-- ==== Sys2Proof/Machine/Filter.lean ====
section
/-! DEFINITION. The filter stages (44_filters.md): one-pole low-pass and high-pass, two-pole low-pass, the FilterChorus cascade, and
the nine coefficients, which are a function of the configuration and the rate (R36, R194). A stage answers its output and its new
state. -/

namespace Sys2Proof.Machine

/-- `F.LP1(S, G, x)`: output and new state (R186). -/
def filterLp1 {N : Type} (A : Arith N) (S G x : N) : N × N :=
  let v := A.mul (A.sub x S) G
  let y := A.add v S
  (y, A.add y v)

/-- `F.HP1(S, G, x)`: output and new state (R187). -/
def filterHp1 {N : Type} (A : Arith N) (S G x : N) : N × N :=
  let v := A.mul (A.sub x S) G
  let y := A.add v S
  (A.sub x y, A.add y v)

/-- `F.COEF1(tau)` (R190). -/
def filterCoef1 {N : Type} (A : Arith N) (tau rate : N) : N :=
  let g := A.div A.one (A.mul (A.mul A.two tau) rate)
  A.div g (A.add A.one g)

/-- The coefficients of the two-pole stage. -/
structure Coef2 (N : Type) where
  b0 : N
  a1 : N
  a2 : N
  deriving DecidableEq, Repr

/-- `F.COEF2` (R195). -/
def filterCoef2 {N : Type} (A : Arith N) (w0 q rate : N) : Coef2 N :=
  let K := A.div w0 (A.mul A.two rate)
  let KK := A.mul K K
  let KQ := A.div K q
  let norm := A.add (A.add A.one KQ) KK
  { b0 := A.div KK norm
    a1 := A.div (A.mul A.two (A.sub KK A.one)) norm
    a2 := A.div (A.add (A.sub A.one KQ) KK) norm }

/-- `F.LP2(Z1, Z2, x)`: output and the two new states (R188). -/
def filterLp2 {N : Type} (A : Arith N) (k : Coef2 N) (z1 z2 x : N) : N × N × N :=
  let y := A.add (A.mul k.b0 x) z1
  (y, A.add (A.sub (A.mul (A.mul A.two k.b0) x) (A.mul k.a1 y)) z2, A.sub (A.mul k.b0 x) (A.mul k.a2 y))

/-- The coefficients of a FilterChorus: one set serves every instance (R36). -/
structure ChorusCoefs (N : Type) where
  gChp : N
  gClp : N
  lp2 : Coef2 N
  deriving DecidableEq, Repr

/-- The coefficients of a FilterChorus at a rate (R190, R195). -/
def chorusCoefs {N : Type} (A : Arith N) (cfg : Cfg N) (rate : N) : ChorusCoefs N :=
  { gChp := filterCoef1 A cfg.tauChp rate
    gClp := filterCoef1 A cfg.tauClp rate
    lp2 := filterCoef2 A cfg.w0 cfg.q rate }

/-- `F.CHORUS(k, c, x)`: output and new state (R189). -/
def filterChorus {N : Type} (A : Arith N) (k : ChorusCoefs N) (f : ChorusState N) (x : N) : N × ChorusState N :=
  let y0 := filterHp1 A f.hpS k.gChp x
  let y1 := filterLp1 A f.lpS k.gClp y0.1
  let y := filterLp2 A k.lp2 f.z1 f.z2 y1.1
  (y.1, { hpS := y0.2, lpS := y1.2, z1 := y.2.1, z2 := y.2.2 })

/-- The value of a derived coefficient at the current rate (R36, R190, R195). -/
def coefValue {N : Type} (A : Arith N) (cfg : Cfg N) (rate : N) : Coef → N
  | .gIn => filterCoef1 A cfg.tauIn rate
  | .gChp => filterCoef1 A cfg.tauChp rate
  | .gClp => filterCoef1 A cfg.tauClp rate
  | .b0 => (filterCoef2 A cfg.w0 cfg.q rate).b0
  | .a1 => (filterCoef2 A cfg.w0 cfg.q rate).a1
  | .a2 => (filterCoef2 A cfg.w0 cfg.q rate).a2
  | .gFb => filterCoef1 A cfg.tauFb rate
  | .gLfo => filterCoef1 A cfg.tauLfo rate
  | .gFd => filterCoef1 A cfg.tauFd rate

end Sys2Proof.Machine
end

__________

-- Instructions for the task --
The response consists of the lines above that contain "norm".

-- Response to this task --
  let norm := A.add (A.add A.one KQ) KK
  { b0 := A.div KK norm
    a1 := A.div (A.mul A.two (A.sub KK A.one)) norm
    a2 := A.div (A.add (A.sub A.one KQ) KK) norm }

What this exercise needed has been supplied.